To survive summary judgment once a moving defendant has successfully asserted an affirmative defense, a non-moving claimant must produce evidence creating a genuine issue of material fact in support of a theory which could defeat the defense. Charfauros v. Bd. of Elections,1998 MP 16 P33, 5 N.M.I. 188, 195; Hotel Nikko Saipan, Inc., 4 N.M.I. at 272. However, the burden of production does not shift to the non-moving plaintiff unless and until the moving defendant has successfully met his initial burden. Adickes v. S. H. Kress & Co., 398 U.S. 144, 159-60, 90 S. Ct. 1598, 1609-10, 26 L. Ed. 2d 142, 155-56 (1970) ("where the evidentiary matter in support of the motion [is insufficient], summary judgment must be denied even if no opposing evidentiary matter is presented ") ( quoting FED. R. CIV. P.56(c) Advisory Committee note on 1963 amendment); Heirs of De Castro, 1 N.M.I. at 176; Riley v. Pub. Sch. Sys., 4 N.M.I. 85, 89 (1994).

Or, if the non-moving plaintiff is not in possession of sufficient evidence but believes such to exist, additional time for discovery should be sought, pursuant to COM. R. CIV. P. 56(f).

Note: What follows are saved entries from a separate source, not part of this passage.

theorem frame_execCodeError {m s v0 v1 v2 v3} (hm : ([.free, .lanes, .regs, .evSeq, .out, .dorm, .rings, .irq, .rate, .localQ, .links, .exch, .mir, .ready] : List Part) ⊆ m) (g3 : Frame m s v3) {u} (e : execCodeError v0 v1 v2 v3 = .next u) : Frame m s u := by
  cases e
  refine frame_onDomain (sub hm (by decide)) ?_ ?_
  · exact g3
  · intro x0_0 h0_0
    refine frame_onLinks (sub hm (by decide)) ?_ ?_
    · exact h0_0
    · intro x1_0 h1_0
      exact (frame_codeErrorBase (sub hm (by decide)) h1_0)

theorem frame_execLockLost {m s v0 v1 v2} (hm : ([.free, .lanes, .regs, .evSeq, .out, .dorm, .rings, .irq, .rate, .localQ, .links, .exch, .mir, .ready] : List Part) ⊆ m) (g2 : Frame m s v2) {u} (e : execLockLost v0 v1 v2 = .next u) : Frame m s u := by
  cases e
  refine frame_onDomain (sub hm (by decide)) ?_ ?_
  · exact g2
  · intro x0_0 h0_0
    refine frame_onLinks (sub hm (by decide)) ?_ ?_
    · exact h0_0
    · intro x1_0 h1_0
      exact (frame_linkLockLost (sub hm (by decide)) h1_0)

theorem frame_execSync {m s v0 v1 v2} (hm : ([.localQ, .exch, .rate, .evSeq, .out, .dorm, .rings, .regs, .irq, .links] : List Part) ⊆ m) (g2 : Frame m s v2) {u} (e : execSync v0 v1 v2 = .next u) : Frame m s u := by
  cases e
  refine frame_onDomain (sub hm (by decide)) ?_ ?_
  · exact g2
  · intro x0_0 h0_0
    exact (frame_doSync (sub hm (by decide)) h0_0)

theorem frame_execReply {m s v0 v1 v2} (hm : ([.localQ, .exch, .rate, .evSeq, .out, .dorm, .rings, .regs, .irq, .links] : List Part) ⊆ m) (g2 : Frame m s v2) {u} (e : execReply v0 v1 v2 = .next u) : Frame m s u := by
  cases e
  refine frame_onDomain (sub hm (by decide)) ?_ ?_
  · exact g2
  · intro x0_0 h0_0
    exact (frame_doReply (sub hm (by decide)) h0_0)

theorem frame_execTimeExchangePeriod {m s v0} (hm : ([.time, .ft, .evSeq, .out, .dorm, .rings, .regs, .irq, .rate, .localQ, .links, .exch, .pair, .ready, .inFlight, .dma, .done, .mir, .touch, .free, .scan] : List Part) ⊆ m) (g0 : Frame m s v0) {u} (e : execTimeExchangePeriod v0 = .next u) : Frame m s u := by
  cases e
  refine frame_onDomain (sub hm (by decide)) ?_ ?_
  · exact g0
  · intro x0_0 h0_0
    exact (frame_followTime (sub hm (by decide)) (frame_doExchangePeriod (sub hm (by decide)) h0_0))

theorem frame_execHoldoverLimitExpiry {m s v0} (hm : ([.time, .evSeq, .out, .dorm, .rings, .regs, .irq, .rate, .localQ, .links, .exch, .pair, .ready, .scan] : List Part) ⊆ m) (g0 : Frame m s v0) {u} (e : execHoldoverLimitExpiry v0 = .next u) : Frame m s u := by
  cases e
  refine frame_onDomain (sub hm (by decide)) ?_ ?_
  · exact g0
  · intro x0_0 h0_0
    exact (frame_followTime (sub hm (by decide)) (frame_doHoldoverExpiry (sub hm (by decide)) h0_0))
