theorem keeps_hostFence {s v0 v1 v2} (g0 : Keeps s v0) : Keeps s (hostFence v0 v1 v2) := by
  unfold hostFence
  split
  rename_i y0_0 x0 e0
  have h0 : Keeps s x0 := Keeps.of_2 e0 (by
    refine keeps_fumRead ?_
    exact g0)
  extract_lets -merge -underBinder +onlyGivenNames x1 x2 x3 x4 x5
  split
  rename_i y6_0 x6 e6
  have h6 : Keeps s x6 := Keeps.of_2 e6 (by
    refine keeps_fumRead ?_
    exact h0)
  extract_lets -merge -underBinder +onlyGivenNames x7
  obtain ⟨y7, e7, h7⟩ := Keeps.name (x := x7) (.ite (keeps_tableStart h6) h6)
  rw [e7]
  extract_lets -merge -underBinder +onlyGivenNames x8
  refine Keeps.ite ?_ ?_
  · exact h7
  · extract_lets -merge -underBinder +onlyGivenNames x9 x10
    refine Keeps.foldl ?_ ?_
    · exact h7
    · intro x11 a11 h11
      extract_lets -merge -underBinder +onlyGivenNames x12
      split
      rename_i y13_0 x13 e13
      have h13 : Keeps s x13 := Keeps.of_2 e13 (by
        refine keeps_fumRead ?_
        exact h11)
      extract_lets -merge -underBinder +onlyGivenNames x14 x15 x16 x17 x18
      exact keeps_tableBand h13

theorem keeps_hostPublish {s v0 v1 v2} (g0 : Keeps s v0) : Keeps s (hostPublish v0 v1 v2) := by
  unfold hostPublish
  refine Keeps.foldl ?_ ?_
  · exact g0
  · intro x0 a0 h0
    exact keeps_hostFence h0

theorem keeps_memCopyIn {s v0 v1 v2} (g0 : Keeps s v0) : Keeps s (memCopyIn v0 v1 v2) := by
  unfold memCopyIn
  extract_lets -merge -underBinder +onlyGivenNames x0 x1
  split
  rename_i x2 y2_1 e2
  have h2 : Keeps s x2 := Keeps.of_1 e2 (by
    refine keeps_State_memWrTill ?_
    exact g0)
  exact (.ite (keeps_State_finish (keeps_hostPublish h2)) (keeps_State_finish h2))

theorem keeps_doMemWrite {s v0 v1 v2} (g0 : Keeps s v0) : Keeps s (doMemWrite v0 v1 v2) := by
  unfold doMemWrite
  extract_lets -merge -underBinder +onlyGivenNames x0
  refine keeps_runJob ?_ ?_
  · exact g0
  · intro x1_0 h1_0
    refine Keeps.ite ?_ ?_
    · refine keeps_State_hostFetch ?_ ?_
      · exact h1_0
      · intro x2_0 a2_1 h2_0
        exact keeps_memCopyIn h2_0
    · exact keeps_memCopyIn h1_0

theorem keeps_doMemRead {s v0 v1} (g0 : Keeps s v0) : Keeps s (doMemRead v0 v1) := by
  unfold doMemRead
  extract_lets -merge -underBinder +onlyGivenNames x0
  refine keeps_runJob ?_ ?_
  · exact g0
  · intro x1_0 h1_0
    split
    rename_i y2_0 x2 y2_2 e2
    have h2 : Keeps s x2 := Keeps.of_2_1 e2 (by
      refine keeps_State_memRd ?_
      exact h1_0)
    exact (.ite (keeps_State_finishDma (keeps_State_hostWriteFor h2)) (keeps_State_finish h2))

theorem keeps_State_setTch {s v0 v1 v2} (g0 : Keeps s v0) : Keeps s (State.setTch v0 v1 v2) := by
  unfold State.setTch
  exact g0.cong rfl

theorem keeps_doTouchMap {s v0 v1} (g0 : Keeps s v0) : Keeps s (doTouchMap v0 v1) := by
  unfold doTouchMap
  extract_lets -merge -underBinder +onlyGivenNames x0 x1 x2
  refine keeps_runJob ?_ ?_
  · exact g0
  · intro x3_0 h3_0
    exact keeps_State_finish (keeps_State_setTch h3_0)

theorem keeps_setPanel {s v0 v1 v2} (g0 : Keeps s v0) : Keeps s (setPanel v0 v1 v2) := by
  unfold setPanel
  extract_lets -merge -underBinder +onlyGivenNames x0
  exact g0.cong rfl

theorem keeps_panelLoad {s v0 v1 v2} (g0 : Keeps s v0) : Keeps s (panelLoad v0 v1 v2) := by
  unfold panelLoad
  extract_lets -merge -underBinder +onlyGivenNames x0
  exact (.ite (keeps_State_finish (keeps_setPanel g0)) (keeps_State_finish g0))

theorem keeps_doTouchRef {s v0 v1 v2} (g0 : Keeps s v0) : Keeps s (doTouchRef v0 v1 v2) := by
  unfold doTouchRef
  extract_lets -merge -underBinder +onlyGivenNames x0 x1 x2 x3
  refine keeps_runJob ?_ ?_
  · exact g0
  · intro x4_0 h4_0
    refine Keeps.ite ?_ ?_
    · exact keeps_State_finish (keeps_setPanel h4_0)
    · refine keeps_State_hostFetch ?_ ?_
      · exact h4_0
      · intro x5_0 a5_1 h5_0
        exact keeps_panelLoad h5_0

theorem keeps_mapContact {s v0 v1 v2 v3 v4} (g0 : Keeps s v0) : Keeps s (mapContact v0 v1 v2 v3 v4).2 := by
  unfold mapContact
  split
  rename_i y0_0 x0 e0
  have h0 : Keeps s x0 := Keeps.of_2 e0 (by
    refine keeps_State_fresh ?_
    exact g0)
  extract_lets -merge -underBinder +onlyGivenNames x1
  refine Keeps.ite2 ?_ ?_
  · refine Keeps.mk2 ?_
    exact h0
  · split
    · refine Keeps.mk2 ?_
      exact h0
    · extract_lets -merge -underBinder +onlyGivenNames x2 x3
      split
      · extract_lets -merge -underBinder +onlyGivenNames x4
        refine Keeps.ite2 ?_ ?_
        · refine Keeps.mk2 ?_
          exact h0
        · split
          · split
            · refine Keeps.mk2 ?_
              exact h0
            · extract_lets -merge -underBinder +onlyGivenNames x5 x6 x7
              split
              · refine Keeps.mk2 ?_
                exact h0

theorem keeps_touchReport {s v0 v1 v2 v3 v4 v5 v6 v7} (g0 : Keeps s v0) : Keeps s (touchReport v0 v1 v2 v3 v4 v5 v6 v7) := by
  unfold touchReport
  exact keeps_State_raise g0

theorem keeps_reportUp {s v0 v1 v2 v3 v4 v5} (g0 : Keeps s v0) : Keeps s (reportUp v0 v1 v2 v3 v4 v5) := by
  unfold reportUp
  split
  rename_i y0_0 x0 e0
  have h0 : Keeps s x0 := Keeps.of_2 e0 (by
    refine keeps_mapContact ?_
    exact g0)
  split
  rename_i y1_0 x1 e1
  have h1 : Keeps s x1 := Keeps.of_2 e1 (by
    refine keeps_State_fresh ?_
    exact h0)
  exact keeps_touchReport h1

theorem keeps_touchStart {s v0 v1} (g0 : Keeps s v0) : Keeps s (touchStart v0 v1) := by
  unfold touchStart
  exact keeps_State_setTch g0

theorem keeps_touchHalt {s v0 v1} (g0 : Keeps s v0) : Keeps s (touchHalt v0 v1) := by
  unfold touchHalt
  exact keeps_State_setReady (keeps_State_setTch g0)
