theorem keeps_doDapCmd {s v0 v1} (g0 : Keeps s v0) : Keeps s (doDapCmd v0 v1) := by
  unfold doDapCmd
  extract_lets -merge -underBinder +onlyGivenNames x0
  obtain ⟨y0, e0, h0⟩ := Keeps.name (x := x0) (keeps_State_emit g0)
  rw [e0]
  extract_lets -merge -underBinder +onlyGivenNames x1 x2 x3
  obtain ⟨y3, e3, h3⟩ := Keeps.name (x := x3) (h0.cong rfl)
  rw [e3]
  refine Keeps.ite ?_ ?_
  · exact h3
  · extract_lets -merge -underBinder +onlyGivenNames x4 x5 x6 x7 x8
    obtain ⟨y8, e8, h8⟩ := Keeps.name (x := x8) (h3.cong rfl)
    rw [e8]
    exact .ite h8 (keeps_dapRead h8)

theorem keeps_doDapData {s v0 v1} (g0 : Keeps s v0) : Keeps s (doDapData v0 v1) := by
  unfold doDapData
  extract_lets -merge -underBinder +onlyGivenNames x0 x1 x2
  obtain ⟨y2, e2, h2⟩ := Keeps.name (x := x2) (g0.cong rfl)
  rw [e2]
  extract_lets -merge -underBinder +onlyGivenNames x3
  refine Keeps.ite ?_ ?_
  · extract_lets -merge -underBinder +onlyGivenNames x4
    exact .ite (keeps_dapWrite h2) (h2.cong rfl)
  · split
    · exact keeps_State_emit (h2.cong rfl)
    · exact h2

end Machine
end Sys2Proof
end

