-- ==== Sys2Proof/WellFormed.lean ====
section
/-! DEFINITION. Well-formed commands: what the block's surroundings can give as operands. A meaning is total and does not rest on it. -/

namespace Sys2Proof

/-- The opcode byte of a descriptor (R269). -/
def Cmd.opcode (c : Cmd) : Nat := c.desc.toNat % 256

/-- The opcodes of Table: opcodes (R278). -/
def opcodes : List Nat :=
  [0x01, 0x02, 0x10, 0x11, 0x12, 0x13, 0x18, 0x20, 0x21, 0x22, 0x23, 0x28, 0x30, 0x31, 0x32, 0x38, 0x3A, 0x40, 0x41, 0x42, 0x48, 0x50,
   0x51, 0x54, 0x5C, 0x60, 0x61, 0x68, 0x70, 0x74, 0x75, 0x7E, 0x7F]

/-- The opcode that a ring command's constructor stands for (R278); none for UNKNOWN_OPCODE and for the other rows. -/
def Instr.opcode : Instr → Option Nat
  | .nop _ => some 0x01 | .fence _ => some 0x02 | .streamOpen _ => some 0x10 | .streamFeed _ _ _ => some 0x11
  | .streamClose _ => some 0x12 | .streamFlush _ => some 0x13 | .surfacePool _ => some 0x18 | .encOpen _ => some 0x20
  | .encParams _ => some 0x21 | .encClose _ => some 0x22 | .encOutbuf _ => some 0x23 | .captureCfg _ _ => some 0x28
  | .stateLoad _ _ => some 0x30 | .commit _ => some 0x31 | .liveSet _ => some 0x32 | .slateLoad _ _ => some 0x38
  | .modeSet _ => some 0x3A | .fumPolicy _ => some 0x40 | .fumBind _ => some 0x41 | .fumSnapshot _ => some 0x42
  | .checkCfg _ => some 0x48 | .routeSet _ _ => some 0x50 | .groupSet _ => some 0x51 | .timeCfg _ => some 0x54
  | .tephraCfg _ => some 0x5C | .touchMap _ => some 0x60 | .touchRefLoad _ _ => some 0x61 | .mirrorCfg _ => some 0x68
  | .dormantEnter _ => some 0x70 | .memWrite _ _ => some 0x74 | .memRead _ => some 0x75 | .serviceEnter _ => some 0x7E
  | .serviceExit _ => some 0x7F
  | _ => none

/-- The command of a ring row. -/
def Instr.cmd : Instr → Option Cmd
  | .nop c => some c | .fence c => some c | .streamOpen c => some c | .streamFeed c _ _ => some c
  | .streamClose c => some c | .streamFlush c => some c | .surfacePool c => some c | .encOpen c => some c
  | .encParams c => some c | .encClose c => some c | .encOutbuf c => some c | .captureCfg c _ => some c
  | .stateLoad c _ => some c | .commit c => some c | .liveSet c => some c | .slateLoad c _ => some c
  | .modeSet c => some c | .fumPolicy c => some c | .fumBind c => some c | .fumSnapshot c => some c
  | .checkCfg c => some c | .routeSet c _ => some c | .groupSet c => some c | .timeCfg c => some c
  | .tephraCfg c => some c | .touchMap c => some c | .touchRefLoad c _ => some c | .mirrorCfg c => some c
  | .dormantEnter c => some c | .memWrite c _ => some c | .memRead c => some c | .serviceEnter c => some c
  | .serviceExit c => some c | .unknownOpcode c => some c
  | _ => none

/-- A packet's payload fits the length its header can give (R113). -/
def Packet.fits (p : Packet) : Bool := decide (p.data.length ≤ 512) && decide (p.data.length % 4 = 0)

/-- A well-formed command: a ring row carries its own opcode, UNKNOWN_OPCODE one outside the table; accesses have sizes that a bus can
have; packets fit; measured lists have their lengths. -/
def Instr.wf (i : Instr) : Bool :=
  (match i.opcode, i.cmd with
    | some o, some c => c.opcode == o
    | none, some c => !(opcodes.contains c.opcode)
    | _, none => true)
  && (match i with
    | .registerWrite _ _ size _ _ => decide (1 ≤ size) && decide (size ≤ 8)
    | .windowAccess _ _ _ _ size _ _ => decide (1 ≤ size) && decide (size ≤ 8)
    | .bootstrapWindowWrite _ _ size _ => decide (1 ≤ size) && decide (size ≤ 8)
    | .packetReceive _ p _ _ => p.fits
    | .mgmtRequest _ p => p.fits
    | .resp r => r.pkt.fits
    | .eventPacket p => p.fits
    | .streamDemux p => p.fits
    | .rasterPacket p => p.fits
    | .mirrorPacket p => p.fits
    | .mirrorAck p => p.fits
    | .memoryRequest _ _ len write data => !write || data.length == len
    | .memoryTrainingEnd density _ => density.length == 24
    | .thermalGovernor temps => temps.length == 9
    | .scanCycle _ nodes selfs noise => nodes.length == 7168 && selfs.length == 176 && noise.length == 4
    | .wakeScan sense drive => sense.length == 8 && drive.length == 14
    | .sinkLinkTraining _ _ _ lanes => lanes == 1 || lanes == 2 || lanes == 4
    | _ => true)

end Sys2Proof
end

It has been said of summary judgment that the movant bears the "initial and ultimate burden." Furuoka v. Dai-Ichi Hotel, 2002 MP 5 P22 (emphasis added); Santos v. Santos, 4 N.M.I. 206, 210 (1994). Perhaps this statement has caused some confusion, as summary judgment involves several different burdens, and it frequently is unclear which is being invoked.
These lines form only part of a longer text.